Tuesday, June 16, 2015

Love & Mercy—Movie Review

by Peter J. O'Connell

Love & Mercy. Released: June 2015. Runtime: 121 mins. Rated: PG-13 for thematic elements, drug content and language.

The biopic, a film version of the life of a person of note, has always been a popular genre. Seldom, however, has a biopic dealing with a creative person—an artist, writer, composer—delved into the actual process by which that creative person creates. Too often the work of a writer has been depicted simply by showing him or her tearing a page out of a typewriter, crumpling it and throwing it away. . Or a painter views something, makes some dabs on a canvas, and then there's a cut to the completed picture. Or a composer hums a few snatches of something, and suddenly a whole orchestra is playing it.
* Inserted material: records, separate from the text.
-- ==== Sys2Proof/Syntax.lean ====
section
/-! DEFINITION. The commands and micro-operations of spec/opcode_table.json, the host registers, and the
transactions a host program is made of (30_encoding R71, R73, R76 to R78). -/

namespace Sys2Proof

/-- One constructor per row of the opcode table: eight host commands (format CMD8) and thirteen micro-operations of
the engine (format STAGE4). None has an operand field (R70, R80). -/
inductive Instr where
  | bits2int
  | int2octets
  | bits2intmodq
  | bits2octets
  | generate
  | accept
  | reject
  | clear
  | seed
  | init
  | ratchD
  | ratchE
  | ratchF
  | ratchG
  | tReset
  | tBlock
  | formK
  | range
  | predWait
  | updK
  | updV
  deriving DecidableEq, Repr

/-- Where an instruction's code stands, with the code: the octet written to CMD (CMD8, R70) or the 4-bit code in the
stage register (STAGE4, R73). The two share code values; the place tells them apart. -/
inductive Encoding where
  | cmd8 (c : BitVec 8)
  | stage4 (c : BitVec 4)
  deriving DecidableEq, Repr

/-- Why a code is no instruction. -/
inductive DecodeError where
  /-- one of the 248 opcodes that R72 calls illegal -/
  | undefinedOpcode (c : BitVec 8)
  /-- stage codes 0 (IDLE) and 15 (FAULT), where the engine performs no micro-operation (R32) -/
  | noMicroOperation (c : BitVec 4)
  /-- stage code 14, reserved and unreachable (R73) -/
  | reservedStage
  deriving DecidableEq, Repr

/-- The thirteen host registers r0 to r12 (R76). -/
inductive Reg where
  | cmd | status | q | x | ibuf | aint | rint | obuf | kout | eout | qlen | rolen | hlen
  deriving DecidableEq, Repr

/-- A whole register value: a natural or an octet string (R77). -/
inductive Value where
  | nat (n : Nat)
  | octets (o : Octets)
  deriving DecidableEq, Repr

/-- The conditions of the script line `WAIT <cond>` (R78). -/
inductive Cond where
  | predReq | resultValid | notBusy | fault
  deriving DecidableEq, Repr

/-- What the outside, or the order of the interleaving, does next (R10, R57, R77, R78). -/
inductive Event where
  /-- `W(n, value)`: the host writes register number `n`. -/
  | write (n : Nat) (v : Value)
  /-- `R(n)`: the host reads register number `n`. -/
  | read (n : Nat)
  /-- `WAIT <cond>`: the host reads STATUS until the condition holds. -/
  | await (c : Cond)
  /-- it is the engine's turn: one micro-operation, if STAGE is a running stage -/
  | engine
  /-- the platform resets the machine (R210) -/
  | reset
  deriving DecidableEq, Repr

end Sys2Proof
end

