-- ==== Sys2Proof/Machine/Access.lean ====
section
/-! DEFINITION. The access table (10_state R39), what a permitted read returns, and what a permitted data write stores. -/

namespace Sys2Proof.Machine

/-- Reading or writing. -/
inductive AccessKind where
  | read | write
  deriving DecidableEq, Repr

/-- An entry of the table of R39: performed, PROTOCOL, or (class FAULT) the reset image is read and a write is ignored. -/
inductive Permission where
  | ok | protocol | image
  deriving DecidableEq, Repr

/-- An entry that is ok in one class of the three and PROTOCOL in the others. -/
def onlyIn (want have_ : StageClass) : Permission := if have_ = want then .ok else .protocol

/-- The rows of R39 for the classes IDLE, RUN and WAIT. -/
def accessOutsideFault (r : Reg) (a : AccessKind) (c : StageClass) (rv : Bool) : Permission :=
  match r, a with
  | .cmd, .write => .ok
  | .cmd, .read => .protocol
  | .status, .read => .ok
  | .status, .write => .protocol
  | .q, .read | .ibuf, .read | .aint, .read => .ok
  | .q, .write | .ibuf, .write | .aint, .write => onlyIn .idle c
  | .x, .write => onlyIn .idle c
  | .x, .read => .protocol
  | .rint, .read | .obuf, .read | .qlen, .read | .rolen, .read | .hlen, .read => .ok
  | .rint, .write | .obuf, .write | .qlen, .write | .rolen, .write | .hlen, .write => .protocol
  | .kout, .read | .eout, .read =>
    match c with
    | .idle => if rv then .ok else .protocol
    | .run => .protocol
    | .wait => .ok
    | .fault => .image
  | .kout, .write | .eout, .write => .protocol

/-- The access table (R39). -/
def access (r : Reg) (a : AccessKind) (c : StageClass) (rv : Bool) : Permission :=
  if c = .fault then (if r = .status ∧ a = .read then .ok else .image)
  else accessOutsideFault r a c rv

/-- The reset image a read returns in FAULT; HLEN still reads HLEN (R39, R189). -/
def resetImage (P : Params) : Reg → Value
  | .ibuf | .obuf => .octets []
  | .hlen => .nat P.hlen
  | .cmd | .status | .q | .x | .aint | .rint | .kout | .eout | .qlen | .rolen => .nat 0

/-- What a permitted read returns (R21 to R31); QLEN and ROLEN are functions of the current Q (R29). `none` where the
register has no value to give: CMD and X are never readable, KOUT and EOUT may hold `none`. -/
def regValue (P : Params) (s : State) : Reg → Option Value
  | .cmd => none
  | .status => some (.nat s.status.toNat)
  | .q => some (.nat s.q)
  | .x => none
  | .ibuf => some (.octets s.ibuf)
  | .aint => some (.nat s.aint)
  | .rint => some (.nat s.rint)
  | .obuf => some (.octets s.obuf)
  | .kout => s.kout.map .nat
  | .eout => s.eout.map .nat
  | .qlen => some (.nat (qlenOf s.q))
  | .rolen => some (.nat (rolenOf s.q))
  | .hlen => some (.nat P.hlen)

/-- A permitted data write in IDLE: the register takes the whole value, or OPERAND_SIZE where it cannot hold it (R187).
Only Q, X, IBUF and AINT are ever written by the host (R39). -/
def storeOperand (P : Params) (r : Reg) (v : Value) (s : State) : State :=
  match r, v with
  | .q, .nat n => if fitsInt P n then { s with q := n } else faultEntry .operandSize s
  | .x, .nat n => if fitsInt P n then { s with x := some n } else faultEntry .operandSize s
  | .aint, .nat n => if fitsInt P n then { s with aint := n } else faultEntry .operandSize s
  | .ibuf, .octets o => if fitsOctets P o then { s with ibuf := o } else faultEntry .operandSize s
  | _, _ => s

end Sys2Proof.Machine
end

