-- ==== Sys2Proof/Machine/Core.lean ====
section
/-! DEFINITION. The machine as the host's interface takes it. -/

def Sys2Proof.core : Host.Core :=
  { State := Sys2Proof.Machine.State
    Fault := Sys2Proof.Machine.Fault
    Refusal := Sys2Proof.Machine.Refusal
    step := Sys2Proof.Machine.step
    reset := Sys2Proof.Machine.State.reset }
end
This approach to the biopic may be starting to change, however. Last year Mike Leigh's Mr. Turner detailed the hard work that J.M.W. Turner engaged in to create his masterly paintings. Now director Bill Pohlad's Love & Mercy (the title of a Brian Wilson song) takes us often inside the recording studio where Brian Wilson, leader of the Beach Boys, struggles to bring his innovative auditory “visions” to rhythmic reality. The film makes the tedious process of going over and over something to get it right, and the arguments among bandmates over technique, exciting. Perhaps Love & Mercy could be called a “processpic” as well as a biopic.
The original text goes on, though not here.